I agree as the Wabtech I-ETMS system to my knowledge has never been certified for 125mph operation. There very well could be several months of delay for that alone. 

Is there any new long double set of bridges actually completed at this time? I can't think of any. I think that even the Jupiter drawbridge is still being worked on, at least the sections leading up to the draw. I need to check the original construction schedule but I believe the bridges are late. 

The bridges and PTC testing/certification process are the main reasons why the opening has been pushed back. I want to say that back in the summer of 2019 after the PAB's were sold allowing for construction to begin, Brightline estimated start of service to Orlando by end of 2022.
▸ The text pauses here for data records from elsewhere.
/-- The alarm summary: bit c − 1 while event c's condition holds (R355). -/
def State.alarmBits (s : State) : Nat :=
  let on := fun (c : Nat) (b : Bool) => if b then 2 ^ (c - 1) else 0
  let full := if s.orderB then 192 else 208
  on 1 (decide (s.presentedNow < full)) +
  on 2 ((List.range 224).any (fun p => (s.pav p).forecast.any (fun e => e.2.disabled))) +
  on 3 ((List.range 24).any (fun k => (s.stack k).state == 2)) +
  on 4 ((List.range 56).any (fun p => (s.plot p).warned)) +
  on 5 ((List.range 56).any (fun p => (s.plot p).powerState == 2 || (s.plot p).powerState == 3)) +
  on 6 s.lodge.tripLow +
  on 7 (s.links.any (fun e => e.2.state == 2)) +
  on 11 (s.lodge.everLocked && !s.lodge.timeLocked) +
  on 12 s.lodge.sec.debugOpened +
  on 13 ((List.range 16).any (fun a => (s.allot a).enable == .open_ && (s.reservesOf a).isEmpty))

def Progress.idle : Progress :=
  { state := 0, position := 0, total := 0, subject := 0, owner := none, ended := 0 }

def Progress.permille (x : Progress) : Nat :=
  if x.total = 0 then 0 else min 1000 (1000 * x.position.toNat / x.total.toNat)

def Image.none_ : Image := { content := [], status := 0, writer := none }

def State.image (s : State) (n : Nat) : Image := tget Image.none_ s.lodge.images n

def State.imageBytes (s : State) : Nat := sumBy s.lodge.images (fun e => e.2.content.length)

def Rail.zero : Rail := { mv := 0, setpoint := 0, amps := 0 }

/-- Lines: U32 words of a table of counters. -/
def counterBytes (t : Tab Word) (n : Nat) : List Byte :=
  ((List.range n).map (fun i => natLE 4 (tget 0 t i).toNat)).flatten

/-- The reader that a requester is (R356). -/
def State.readerOf (s : State) : Requester → Reader
  | .ring st _ => .station st.toNat
  | .mailbox h f => .mailbox ((s.allotOfFn h.val f.val).getD 0)

/-- The records that a reader sees, with its numbering (R356, R359). -/
def State.recordsFor (s : State) (r : Reader) : List (Nat × ErrRec) :=
  s.lodge.log.filterMap (fun e => (e.numberFor r).map (fun n => (n, e)))

/-- A reader's position, moved up to the oldest record held (R355). -/
def State.readPos (s : State) (r : Reader) : Nat :=
  let p := (aget ReaderPos.start s.lodge.readers r).position
  match s.recordsFor r with
  | [] => p
  | e :: _ => max p e.1

def boolNat (b : Bool) : Nat := if b then 1 else 0

/-- The module's identity (R355). -/
def State.identityValue (s : State) (sub : Nat) : List Byte :=
  let l := s.lodge
  match sub with
  | 1 => ascii "Gelbuson"
  | 2 => ascii "Ixost Wabuaris"
  | 3 => ascii (if s.orderB then "IXW-840-B" else "IXW-840-A")
  | 4 => natLE 8 l.serial.toNat
  | 5 => natLE 2 l.hwRevision.toNat
  | 6 => natLE 4 l.fw.version.toNat
  | 7 => natLE 4 0x840
  | 8 => natLE 2 s.presentedNow
  | _ => natLE 2 s.reservesNow

/-- Ring communication (R355). -/
def State.ringValue (s : State) (sub : Nat) : List Byte :=
  let l := s.lodge
  match sub with
  | 1 => natLE 1 l.set.station.toNat
  | 3 => natLE 1 (boolNat l.portA)
  | 4 => natLE 1 (boolNat l.portB)
  | 5 => natLE 2 l.set.watchdog.toNat
  | 6 => natLE 1 l.timeMaster.toNat
  | 7 => natLE 2 l.syncInterval.toNat
  | 8 => natLE 1 (boolNat l.timeLocked)
  | 9 => natLE 4 l.framesBad.toNat
  | 10 => natLE 4 l.tagsBad.toNat
  | _ => natLE 1 (boolNat l.relay)
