/-- Spare cell `dummy` takes the place of position n of pavilion p (R456 steps 3–5): it reads zero, the remap names it, and it gets what
can be read of a cell whose core alone died, else the cards again, with the data rows poisoned; the core starts afresh. -/
def State.useDummy (s : State) (p n dummy : Nat) (coreOnly : Bool) (entry : Remap) : State :=
  let plot := plotOf p
  let from_ := s.gardenRow p (0x40000 * n) / 4096
  let bytes := if coreOnly then memRead (s.pav p).garden.bytes (0x40000 * from_) 0x40000 else []
  let metas := if coreOnly then (s.pav p).garden.rows.filter (fun e => e.1 / 4096 == from_) else []
  let s := s.modPav p (fun v => { v with garden := v.garden.zeroRows (4096 * dummy) 4096 })
  let s := s.modPlot plot (fun y => { y with
    remap := y.remap.filter (fun r => !(r.dx == entry.dx && r.dy == entry.dy)) ++ [entry] })
  let s :=
    if coreOnly then (s.modPav p (fun v =>
      let g : Store := { v.garden with bytes := memWrite v.garden.bytes (0x40000 * dummy) bytes }
      { v with garden := metas.foldl (fun m e => m.setMeta (4096 * dummy + e.1 % 4096) e.2) g })).recheckCell p n
    else
      let clean := match s.allotOfPav p with
        | some a => (s.allot a).imageRows p n
        | none => []
      let s := s.dealCell p n
      s.modPav p (fun v =>
        let dirty := below 4032 (fun i => !clean.contains i)
        { v with garden := dirty.foldl (fun m i => m.poisonRow (4096 * dummy + i)) v.garden })
  let s := s.modPav p (fun v => { v with cores := tdel v.cores n })
  s.record { s.pavRec p 0x11 3 1 0 with
    x := BitVec.ofNat 9 (64 * (plot % 8) + entry.dx.val), y := BitVec.ofNat 9 (68 * (plot / 8) + entry.dy.val) }

/-- R24, R300, R456: a dead cell is remapped to a spare cell of its pavilion. -/
def execCellShuffle (p : PavIx) (cell : Fin 1088) (coreOnly : Bool) (dummy : Fin 1088) (s : State) : Res :=
  let q := p.val % 4
  let x := s.plot (plotOf p.val)
  let dl := physLocal q cell.val
  let ul := physLocal q dummy.val
  let lost := !coreOnly && x.routerLost q dl
  -- the presented position: the dead cell's own, or the one that a dead dummy stands for
  let old := x.remap.find? (fun r => r.ux.val == dl.1 && r.uy.val == dl.2)
  let s := s.cellDead p.val cell.val (!coreOnly)
  let a := s.allotOfPav p.val
  let asPav := x.remap.length = 64 ∨ (s.spareCells p.val).isEmpty = true ∨ lost = true
  if (isSpare q cell.val && old.isNone && !lost) || (!lost && !isSpare q cell.val && (x.remapOf dl.1 dl.2).isSome) then .next s
  else if asPav then
    match a with
    | some a => .next (s.pavShuffle a p.val)
    | none => .next (s.failPav p.val)
  else if !(s.dummyPicks p.val).contains dummy.val then .next s
  else
    let pos := match old with
      | some r => (r.dx.val, r.dy.val)
      | none => dl
    let entry : Remap :=
      { rdead := (old.map (·.rdead)).getD (!coreOnly), dx := Fin.ofNat 64 pos.1, dy := Fin.ofNat 68 pos.2, ux := Fin.ofNat 64 ul.1,
        uy := Fin.ofNat 68 ul.2 }
    let s := s.clearKeeps p.val dummy.val
    match cellNumber q pos.1 pos.2, a with
    | none, _ => .next s
    | some n, some a => .next (((s.freezeFor a).useDummy p.val n dummy.val coreOnly entry).shuffleEnd a 0)
    | some n, none => .next (s.useDummy p.val n dummy.val coreOnly entry)

/-! ### Pavilion and plot shuffles -/

/-- A pavilion that has to be replaced: its context moves to a reserve, or is doubled; outside an allotment, and where it carries no
context, it only fails (R94, R457, R458). -/
def State.pavLost (s : State) (p : Nat) : State :=
  match s.allotOfPav p with
  | some a => if s.works a p then s.pavShuffle a p else s.failPav p
  | none => s.failPav p

/-- R457, R458: the pavilion's context moves to a reserve, or is doubled; outside an allotment it only fails. -/
def execPavilionShuffle (p : PavIx) (s : State) : Res :=
  match s.allotOfPav p.val with
  | some a => onlyIf (s.works a p.val) s (s.pavShuffle a p.val)
  | none => .next (s.failPav p.val)

/-- A plot shuffle: under one freeze every context of the plot is placed (R459). -/
def State.plotShuffle (s : State) (a plot : Nat) (readable retire : Bool) : State :=
  let s := ((s.freezeFor a).plotPlace a plot readable retire).modPlot plot (fun x => { x with shedding := false })
  (s.record { s.plotRec plot 0x11 3 7 3 with allotment := BitVec.ofNat 5 a }).shuffleEnd a 2

/-- R459, R461: every context of the plot is placed under one freeze, and the plot's pavilions are retired unless it
may return, as a plot does whose PLL alone is lost (R480). -/
def execPlotShuffle (p : PlotIx) (s : State) : Res :=
  match s.ownerOf p.val with
  | some a =>
    let why := (s.plot p.val).offCause
    let relock := (s.plot p.val).h.on && !(s.plot p.val).pll
    .next (s.plotShuffle a p.val why.isNone ((why == some .lost && !relock) || why.isNone))
  | none => .next s

/-! ### Retired lines (R94) -/

/-- R94: between tile passes, a line that is to be retired goes into the repair map, and the work since the verified mark is
replayed; with no spare line of its kind left, the pavilion is replaced. A failed drill of the ME has left the line to the monitor. -/
def execLineRetirement (p : PavIx) (column : Bool) (line : Fin 530) (s : State) : Res :=
  let x := s.pav p.val
  let due := x.me.retiring.contains (column, line.val) || x.me.retiring.contains (true, 1023)
  let between := match x.me.running with
    | some r => r.issued == 0
    | none => true
  let real := decide (line.val < if column then 530 else 528)
  if due && between && real then
    let s := s.modME p.val (fun m => { m with retiring := (m.retiring.erase (column, line.val)).erase (true, 1023) })
    match retireIn x.repair column line.val with
    | some m =>
      let s := (s.modPav p.val (fun v => { v with repair := m })).retireRec p.val 1 3
      match s.allotOfPav p.val with
      | none => .next s
      | some a =>
        if (s.allot a).frozen.isSome then
          .next (s.modAllot a (fun y => { y with frozen := y.frozen.map (fun f => { f with shuffle := false }) }))
        else .next (s.recover a .checkFault)
    | none => .next (s.pavLost p.val)
  else .next s

/-! ### Doubling -/

/-- R462, R463, R466: without a reserve that can take it, a pavilion's context is doubled. -/
def execDoubling (p : PavIx) (s : State) : Res :=
  match s.allotOfPav p.val with
  | some a =>
    let c := (s.allot a).targetOf p.val
    if (s.alternateFor a c).isSome ∨ s.works a p.val = false ∨ (s.pav p.val).partners ≠ [] then .next s
    else
      let s := (s.freezeFor a).changePav p.val (fun y => { y with enable := .failed })
      .next ((s.double a c p.val (some p.val) (s.plot (plotOf p.val)).offCause.isNone true).shuffleEnd a 1)
  | none => .next s

/-- What a pavilion or spill slot holds of a context: garden, engine stage, tags and engine state. -/
def Pav.takeContext (x y : Pav) : Pav :=
  { x with
    me := y.me, ve := y.ve, seq := y.seq, stage := y.stage, garden := y.garden, tags := y.tags, tagPlan := y.tagPlan
    tagWaiters := y.tagWaiters, fullEmpty := y.fullEmpty, pool := y.pool
    settingsDue := y.settingsDue, cores := y.cores, dirty := y.dirty, forecast := y.forecast
    handAll := y.handAll, hands := y.hands, stageHand := y.stageHand, lastDrill := y.lastDrill, drillDue := y.drillDue }

/-- The spill slot of a context of stand-in d (log 30). -/
def slotOf (d c : Nat) : Nat := if c = d then 448 + d else 224 + c

/-- A stand-in spills the context that it runs and loads another one from its slot (R462): gardens move by cell number. -/
def State.swapContext (s : State) (d next : Nat) : State :=
  let x := s.pav d
  let f := s.fresh
  let s := f.2
  let out := slotOf d x.context
  let slot := slotOf d next
  let move := fun (src dst : Nat) (y z : Pav) => { y.takeContext z with
    garden := z.garden.copyRows sramCode (s.contextRow src dst) f.1
    seq := { z.seq with keep := rekeep (s.spareCells dst) z.seq.keep } }
  let s := (s.setPav out (move d out (s.pav out) x)).setPav d { move slot d x (s.pav slot) with context := next }
  { s with pavs := tdel s.pavs slot }

/-- No ME, VE or DCOPY instruction is in flight (R462). -/
def Pav.quiet (x : Pav) : Bool :=
  x.me.running.isNone && x.me.waiting.isNone && x.me.drain.isNone && x.me.inFlight.isEmpty && !x.me.loading &&
    x.seq.dma.all (fun d => d.isNone) && x.seq.sb.isEmpty

/-- A join of a switch that a port of quadrant q's pavilion feeds, or that feeds one (R464). -/
def PromSet.joins (x : PromSet) (q port src ins outs : Nat) : Bool :=
  let home := fun (v : Nat) => decide (256 + 16 * q ≤ v ∧ v < 272 + 16 * q)
  x.slots.any (fun e => e.2.getLsbD 31 &&
    ((decide (port ≤ e.1 / 64 ∧ e.1 / 64 < port + ins) && home (bits e.2.toNat 30 22)) ||
      (home (e.1 / 64) && decide (src ≤ bits e.2.toNat 30 22 ∧ bits e.2.toNat 30 22 < src + outs))))

/-- Paused timers resume with the time they had left (R464): of the fabric, of window transfers, of the joins at the context's
ports, and of the streams and tags that pavilion p now runs it with. -/
def State.shiftTimers (s : State) (a p c dt : Nat) : State :=
  let names := fun (v : BitVec 64) => s.namedPav a v.toNat == some c
  let s := s.modPlot (plotOf c) (fun x => { x with
    steers := x.steers.map (fun (e : Nat × Steer) => if x.prom.joins (c % 4) (320 + 3 * e.1) (320 + 2 * e.1) 3 2 then
      (e.1, { e.2 with since := e.2.since + dt }) else e)
    merges := x.merges.map (fun (e : Nat × Merge) => if x.prom.joins (c % 4) (416 + 2 * e.1) (384 + e.1) 2 1 then
      (e.1, { e.2 with since := e.2.since + dt }) else e) })
  let s := s.modPav p (fun x => { x with
    tagWaiters := x.tagWaiters.map (fun e => (e.1, e.2.1, e.2.2 + dt)), lastDrill := x.lastDrill + dt
    seq := { x.seq with streams := x.seq.streams.map (fun t => { t with since := t.since + dt }) } })
  { s with
    rxs := s.rxs.map (fun e => (e.1, { e.2 with
      entries := e.2.entries.map (fun l => if names l.2.base then (l.1, { l.2 with since := l.2.since + dt }) else l)
      held := e.2.held.map (fun h => if names h.address then { h with since := h.since + dt } else h)
      reads := e.2.reads.map (fun h => if names h.address then { h with since := h.since + dt } else h)
      readQueue := e.2.readQueue.map (fun h => if names h.address then { h with since := h.since + dt } else h)
      tx := e.2.tx.map (fun l => if names l.2.source then
        (l.1, { l.2 with first := l.2.first + dt, last := l.2.last + dt }) else l) }))
    srvPorts := s.srvPorts.map (fun e => (e.1, { e.2 with
      incoming := e.2.incoming.map (fun i => match tget? e.2.windows (bits i.handle.toNat 11 0) with
        | some w => if w.space = 2 ∧ bits w.base.toNat 35 28 = c then { i with since := i.since + dt } else i
        | none => i) })) }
Given the pandemic and all that it impacted, only 7 or so months of delay isn't too bad considering what everyone involved in construction has gone through since early 2020. In my job, I have had small 1-5 million dollar jobs delayed 7 months due to parts supply issues!


----------



## Anderson

Brian_tampa said:


> I agree as the Wabtech I-ETMS system to my knowledge has never been certified for 125mph operation. There very well could be several months of delay for that alone.
> 
> Is there any new long double set of bridges actually completed at this time? I can't think of any. I think that even the Jupiter drawbridge is still being worked on, at least the sections leading up to the draw. I need to check the original construction schedule but I believe the bridges are late.
> 
> The bridges and PTC testing/certification process are the main reasons why the opening has been pushed back. I want to say that back in the summer of 2019 after the PAB's were sold allowing for construction to begin, Brightline estimated start of service to Orlando by end of 2022.
> 
> Given the pandemic and all that it impacted, only 7 or so months of delay isn't too bad considering what everyone involved in construction has gone through since early 2020. In my job, I have had small 1-5 million dollar jobs delayed 7 months due to parts supply issues!
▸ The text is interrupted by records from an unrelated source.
/-- Data and tag as a receiver tells them apart: the last 16 bytes are the tag exactly when AUTH is set (R404). -/
def TFrame.split (f : TFrame) : TFrame :=
  let b := f.data ++ f.tag
  if f.auth then { f with data := b.take (b.length - 16), tag := b.drop (b.length - 16) } else { f with data := b, tag := [] }

/-- Bytes of the frame on Ethernet, from destination address through FCS (R401, R404). -/
def TFrame.size (f : TFrame) : Nat := 82 + f.data.length + f.tag.length
def TFrame.last (f : TFrame) : Bool := f.flags.getLsbD 0

end Sys2Proof

namespace Sys2Proof.Machine

/-! ### Counters and windows -/

def tsOK : Nat := 0
def tsMissing : Nat := 1
def tsClosed : Nat := 2
def tsDenied : Nat := 3
def tsBusy : Nat := 4
def tsTimeout : Nat := 5

/-- Raises a server port counter (R422). -/
def State.srvCount (s : State) (n i : Nat) : State :=
  s.modSrv n (fun x => { x with counters := tmod 0 x.counters i satInc })

/-- The allotment that a server port serves: an open one whose set names it (R400). -/
def State.srvAllot (s : State) (n : Nat) : Option Nat :=
  (List.range 16).find? (fun a => (s.allot a).enable == .open_ && (s.allot a).serverPorts.getLsbD n)

/-- A window's handle (R405). -/
def Window.handle (w : Window) (port entry : Nat) : Nat :=
  2 ^ 24 * w.gen.toNat + 2 ^ 20 * port + 2 ^ 16 * w.allotment.val + entry

/-- The place of a window offset. -/
def State.windowTarget (s : State) (w : Window) (off : Nat) : Target :=
  if w.space = 1 then .hbm (w.base.toNat + off)
  else .cell (s.mappedTo w.allotment.val (bits w.base.toNat 35 28)) (bits w.base.toNat 27 0 + off)

/-- A garden window whose context is switched out (R464). -/
def State.windowWaits (s : State) (w : Window) : Bool :=
  w.space == 2 && s.switchedOut (bits w.base.toNat 35 28)

/-- The tags that a window range touches, when its garden is in full/empty mode. -/
def State.windowTags (s : State) (w : Window) (off len : Nat) : Option (Nat × List Nat) :=
  s.landTags (s.windowTarget w off) len

def State.windowKey (s : State) (w : Window) : List Byte :=
  (((s.allot w.allotment.val).wkeys.find? (fun k => k.1 == w.key)).map (·.2)).getD []

def State.modWindow (s : State) (n e : Nat) (f : Window → Window) : State :=
  s.modSrv n (fun x => { x with windows := x.windows.map (fun p => if p.1 = e then (e, f p.2) else p) })

/-- Frames of a transfer (R404). -/
def framesOf (len : Nat) : Nat := (len + 8191) / 8192

/-! ### Sending -/

/-- Sends a frame of window entry e, with its tag when the window has authentication (R419). -/
def State.sendFrame (s : State) (n e : Nat) (f : TFrame) : State :=
  match tget? (s.srv n).windows e with
  | some w =>
    let s := s.srvCount n 1
    if w.auth then
      let g := { f with flags := f.flags ||| 4, counter := BitVec.ofNat 64 (w.txHigh + 1) }
      (s.modWindow n e (fun w => { w with txHigh := w.txHigh + 1 })).emit
        (.transport (Fin.ofNat 16 n) { g with tag := g.mac (s.windowKey w) })
    else s.emit (.transport (Fin.ofNat 16 n) f)
  | none => (s.srvCount n 1).emit (.transport (Fin.ofNat 16 n) f)

/-- A frame that the module makes (R404). -/
def State.frame (s : State) (n ty : Nat) (peer : BitVec 48) (handle : BitVec 32) (xid : BitVec 16) : TFrame :=
  { peer := peer, fcsOk := true, ethertype := (s.srv n).ethertype, vlan := false, version := 1,
    ftype := BitVec.ofNat 4 ty, flags := 0, handle := handle, xid := xid, seq := 0, reserved1 := 0, offset := 0,
    length := 0, bytes := 0, status := 0, round := 0, nbase := 0, counter := 0, pmap := 0, reserved2 := 0, data := [],
    tag := [] }

/-- DONE to a peer. -/
def State.sendDone (s : State) (n e : Nat) (peer : BitVec 48) (handle : BitVec 32) (xid : BitVec 16) (st : Nat) : State :=
  s.sendFrame n e { s.frame n 5 peer handle xid with status := BitVec.ofNat 8 st }

/-- Refuses a frame: one NACK per (peer, xid) in any 10 µs (R409). -/
def State.refuse (s : State) (n : Nat) (f : TFrame) (st : Nat) : State :=
  let seen := (s.srv n).refused.any (fun r => r.1 == f.peer && r.2.1 == f.xid && decide (s.ns < 10000 + r.2.2))
  let s := if st = tsClosed then s.srvCount n 5 else s
  if seen then s
  else
    let s := s.modSrv n (fun x => { x with
      refused := (f.peer, f.xid, s.ns) :: x.refused.filter (fun r => decide (s.ns < 10000 + r.2.2)) })
    (s.srvCount n 8).sendFrame n (bits f.handle.toNat 11 0)
      { s.frame n 6 f.peer f.handle f.xid with status := BitVec.ofNat 8 st }

/-- One data frame of an outgoing transfer, from the window's rows; poisoned rows are marked in pmap (R412, R418)
and recorded (R437). -/
def State.sendPart (s : State) (n : Nat) (o : Outgoing) (retry : Bool) (i : Nat) : State :=
  match tget? (s.srv n).windows o.entry.toNat with
  | none => s
  | some w =>
    let len := min 8192 (o.length - 8192 * i)
    let off := o.offset.toNat + 8192 * i
    let rows := (List.range ((len + 63) / 64)).map (fun r => (off + 64 * r, min 64 (len - 64 * r)))
    let got := rows.foldl (fun (acc : List Byte × Nat × Nat × State) r =>
      let g := acc.2.2.2.targetGet w.allotment.val (acc.2.2.2.windowTarget w r.1) r.2
      (acc.1 ++ g.1.1, acc.2.1 + (if g.1.2 then 2 ^ acc.2.2.1 else 0), acc.2.2.1 + 1, g.2)) ([], 0, 0, s)
    let s := got.2.2.2
    let handle := w.handle n o.entry.toNat
    let s := if got.2.1 = 0 then s else
      s.record { ErrRec.base with
        ty := 0x0F, severity := 1, cls := 13, subunit := BitVec.ofNat 16 n,
        allotment := BitVec.ofNat 5 w.allotment.val, detail := BitVec.ofNat 32 handle, address := BitVec.ofNat 64 off }
    let lastF := decide (i + 1 = framesOf o.length)
    let fl := (if lastF then 1 else 0) + (if retry then 2 else 0)
    let s := if retry then s.srvCount n 10 else s
    s.sendFrame n o.entry.toNat { s.frame n (if o.push then 4 else 3) o.peer o.handle o.xid with
      flags := BitVec.ofNat 8 fl, seq := BitVec.ofNat 20 i, offset := o.offset, length := BitVec.ofNat 32 o.length,
      bytes := BitVec.ofNat 16 len, pmap := BitVec.ofNat 128 got.2.1, data := got.1 }

def State.sendParts (s : State) (n : Nat) (o : Outgoing) (retry : Bool) (l : List Nat) : State :=
  s.each l (fun s i => s.sendPart n o retry i)

/-- Whether an outgoing transfer may start: a place is free, its context runs, and its rows' tags are full. -/
def State.outReady (s : State) (n : Nat) (o : Outgoing) : Bool :=
  match tget? (s.srv n).windows o.entry.toNat with
  | some w =>
    !s.windowWaits w && (match s.windowTags w o.offset.toNat o.length with
      | some (p, ts) => (s.pav p).allTags ts tagFull
      | none => true)
  | none => false

/-- The same transfer of a port (R410, R412, R414). -/
def Outgoing.same (o y : Outgoing) : Bool :=
  y.push == o.push && y.peer == o.peer && y.xid == o.xid && y.entry == o.entry

/-- Starts an outgoing transfer: every frame is sent, and a full/empty garden's tags are read (R412, R420). -/
def State.startOut (s : State) (n : Nat) (o : Outgoing) : State :=
  let s := s.sendParts n o false (List.range (framesOf o.length))
  let s := match (tget? (s.srv n).windows o.entry.toNat).bind (fun w => s.windowTags w o.offset.toNat o.length) with
    | some (p, ts) => s.modPav p (fun x => x.readEnd ts)
    | none => s
  s.modSrv n (fun x => { x with outgoing := x.outgoing.map (fun y =>
    if o.same y then { y with wait := false, since := s.ns } else y) })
And now, per a link in the other thread (albeit with a vanishing article), we're apparently on to "late summer/early fall"...

I'd be a lot more impressed if all of the delays hadn't come up at the last minute (i.e. if they'd announced a six-month delay in the timeline in early 2021, or even late 2021, I think that'd have gotten a shrug). But _all _of the slide has been during CY22. Now, some of this might simply have been them not being terribly on-the-ball with updating their public timetables, but it feels like the project has been caught in some sort of time warp where it is consistently about 6-8 months away from completion. If anything, we might now be _further away _from anticipated completion now than we were six months ago.


----------



## jis

Well, when mid to late in 2021 and early 2022 people even on this forum were enthusiastically prognosticating that they might be done by the third quarter of 2022, it was quite obvious to those of us living close to it that 2023 was the earliest for such, and maybe later.

The good news though is that they just got the last girder on the second Crane Creek Bridge installed just the other day. I have not recently looked at where Eu Gallie Creek, Turkey Creek and Sebastian River stand.


----------



## cirdan

jis said:


> Several months of testing and remediation of any problems for getting FRA certification for 125mph operation is what remains.


What is different in terms of certification for 125 mph versus say 100 or 80 mph?
Besides the basic proof that the speed can be achieved in safety and all signaling and safety systems function correctly for trains at such a speed?
Is there anything there that takes significantly longer to certify or calls for additional steps in the certification?


----------



## Anderson

cirdan said:


> What is different in terms of certification for 125 mph versus say 100 or 80 mph?
> Besides the basic proof that the speed can be achieved in safety and all signaling and safety systems function correctly for trains at such a speed?
> Is there anything there that takes significantly longer to certify or calls for additional steps in the certification?


I suspect it is more "This equipment has only been tested to 80 mph yet" than anything. @jis can correct me on this if I'm wrong.


----------



## jis

cirdan said:


> What is different in terms of certification for 125 mph versus say 100 or 80 mph?
> Besides the basic proof that the speed can be achieved in safety and all signaling and safety systems function correctly for trains at such a speed?
> Is there anything there that takes significantly longer to certify or calls for additional steps in the certification?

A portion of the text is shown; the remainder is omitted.